I would be very appreciative if someone could check some of my understanding below, and/or answer my question below in bold.
$\def\chain{\stackrel{\partial}{\longrightarrow}}\def\chainz{\stackrel{0}{\longrightarrow}}\def\chaini{\stackrel{\sim}{\longrightarrow}}\def\cochain{\stackrel{\delta}{\longleftarrow}}$ If we consider the singular homology of a point, we have a unique $$\sigma_i:\Delta^i\to \{\text{pt}\}$$ for all $i\geq 0$. For whichever coefficients we take, we will freely generate a group with these $\sigma_i$. Say we took the coefficients $\Bbb Z$, then this chain complex: $$C_{n+1}\chain C_n \chain C_{n-1}\chain \cdots\chain C_0\chain 0$$
With our chosen generators, this gives us: $$\Bbb Z\chain \Bbb Z \chain \cdots \chain \Bbb Z \chain 0$$
Where we can see that the boundary map $\partial\sigma_n=\sum_{i}\sigma_n|_{[v_0,\cdots,\hat{v_i},\cdots,v_n]}$ and since all of these restricted chains(?) are equal to $\sigma_{n-1}$ and we have an alternating sum of $n+1$ of these, if $n$ is even, this will simply give us $\sigma_{n-1}$ and if it is odd, we will get $0$.
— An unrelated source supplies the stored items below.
-- ==== Sys2Proof/Machine/Ops.lean ====
section
/-! DEFINITION. The named operations over registers, pc and memory that every meaning is written with (00_scope.md R10, 20_memory.md).
The hardware takes no exceptions (60_exceptions.md R125, R130), so there is no exception entry here: a fault is an outcome, and
`recordFault` is what it leaves (R127, R128). -/

namespace Sys2Proof.Machine

/-- The outcome of a meaning. -/
abbrev Result := Host.Outcome State Fault Refusal

/-! ## Registers (10_state.md R15 to R19) -/

/-- `V[x]` -/
def State.reg (s : State) (x : RegIdx) : Byte := s.V[x]

/-- `V[x] <- b`; there are no hardwired or banked registers (R15). -/
def State.setReg (s : State) (x : RegIdx) (b : Byte) : State := { s with V := s.V.set x b }

/-- `V[15] <- b` (R16) -/
def State.setVF (s : State) (b : Byte) : State := s.setReg regF b

/-- `V[k] <- b` for each byte in turn, k ascending from `k`. -/
def State.setRegs (s : State) (k : Nat) : List Byte → State
  | [] => s
  | b :: bs => State.setRegs { s with V := s.V.setIfInBounds k b } (k + 1) bs

/-- `I <- a` -/
def State.setI (s : State) (a : Word) : State := { s with I := a }

/-! ## Program counter (40_cycle.md R68, R69): every meaning writes its own next pc, modulo 2^16 -/

/-- Normal advance: `pc <- pc + 2`. -/
def State.advance (s : State) : State := { s with pc := s.pc + 2 }

/-- Skip when `c` holds, else normal advance: `pc <- pc + 4` or `pc <- pc + 2` (40_cycle.md R70). -/
def State.skipIf (s : State) (c : Bool) : State := { s with pc := if c then s.pc + 4 else s.pc + 2 }

/-- A control transfer: `pc <- target`. -/
def State.jump (s : State) (target : Word) : State := { s with pc := target }

/-! ## Memory cells: a canonical list over the reset content (20_memory.md R36, R38, R46) -/

/-- What an address that memory does not list reads as: the reset content, FONT_ROM below 0x050 and 0 above (70_reset_and_hazards.md
R145). This is the one definition of an unlisted cell (log 33). -/
def resetByte (c : Config) (a : Nat) : Byte := if h : a < 80 then c.fontRom[a] else 0

/-- `memory[a]` -/
def Memory.read (c : Config) : Memory → Nat → Byte
  | [], a => resetByte c a
  | (k, v) :: rest, a => if k = a then v else Memory.read c rest a

/-- `memory[a] <- b`, keeping the list in rising order without cells that hold their reset content. -/
def Memory.write (c : Config) : Memory → Nat → Byte → Memory
  | [], a, b => if b = resetByte c a then [] else [(a, b)]
  | (k, v) :: rest, a, b =>
    if a < k then (if b = resetByte c a then (k, v) :: rest else (a, b) :: (k, v) :: rest)
    else if a = k then (if b = resetByte c a then rest else (a, b) :: rest)
    else (k, v) :: Memory.write c rest a b

/-- The canonical form: addresses strictly rising and below 4096, and no cell equal to its reset content. -/
abbrev Memory.wf (c : Config) (m : Memory) : Prop :=
  m.Pairwise (fun p q => p.1 < q.1) ∧ ∀ p ∈ m, p.1 < 4096 ∧ p.2 ≠ resetByte c p.1

/-- The byte at address `a`; only addresses up to 0xFFF are cells (R36). -/
def State.peek (s : State) (a : Nat) : Byte := Memory.read s.cfg s.mem a

/-- The byte at address `a` becomes `b`. -/
def State.poke (s : State) (a : Nat) (b : Byte) : State := { s with mem := Memory.write s.cfg s.mem a b }

/-- `n` bytes from `a` on, ascending. -/
def State.peekMany (s : State) (a : Nat) : Nat → List Byte
  | 0 => []
  | n + 1 => s.peek a :: State.peekMany s (a + 1) n

/-- Write each byte in turn, addresses ascending from `a` (20_memory.md R44). -/
def State.pokeMany (s : State) (a : Nat) : List Byte → State
  | [] => s
  | b :: bs => State.pokeMany (s.poke a b) (a + 1) bs

/-! ## Bounded accesses: the check comes before the first write (20_memory.md R39, R40) -/

/-- Every one of the `n` bytes from `a` on exists, that is, lies at an address up to 0xFFF. -/
def inMemory (a n : Nat) : Bool := n == 0 || a + n ≤ 4096

/-- Read `n` data bytes from `a` on and go on with them, or fault MemBounds. -/
def withBytes (s : State) (a n : Nat) (go : List Byte → Result) : Result :=
  if inMemory a n then go (s.peekMany a n) else .fault .memBounds

/-- Store the bytes from `a` on and advance, or fault MemBounds with nothing written. -/
def storeBytes (s : State) (a : Nat) (bs : List Byte) : Result :=
  if inMemory a bs.length then .next (s.pokeMany a bs).advance else .fault .memBounds

/-! ## Faults (60_exceptions.md R127, R128) -/

/-- The state a faulting step leaves: "the state after the step equals the state before it in every field except `fault`". -/
def recordFault (s : State) (k : Fault) : State := { s with fault := some k }

end Sys2Proof.Machine
end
So we actually have: $$\cdots\chaini\Bbb Z\chainz\Bbb Z\chaini\Bbb Z\chainz\Bbb Z\longrightarrow0$$
And the homology groups are thus easily seen to be $$H_i(\{\text{pt}\})=\begin{cases}\Bbb Z,&i=0\\ 0,&i>0 \end{cases}$$
We then can dualize this taking $\delta=\partial^*$: $$\cdots\cochain C_{n+1}^*\cochain C_n^* \cochain C_{n-1}^* \cochain\cdots$$
$$\cdots\cochain \hom(\Bbb Z,\Bbb Z)\cochain \hom(\Bbb Z,\Bbb Z) \cochain \hom(\Bbb Z,\Bbb Z) \cochain\cdots$$
Where $\delta \psi=\partial^*\psi=\psi\partial:C_{n+1}\to C_n\to \Bbb Z$
So I can see indeed that we have $\delta:C_{i}^*\to C_{i+1}^*$, does a constant map dualize to a constant map? Does the zero map dualize to a constant map? In particular, how can I conclude that for the cohomology groups we have(assuming it is even true): $$H^i(\{\text{pt}\};\Bbb Z)=\begin{cases}\Bbb Z,&i=0\\ 0,&i>0 \end{cases}$$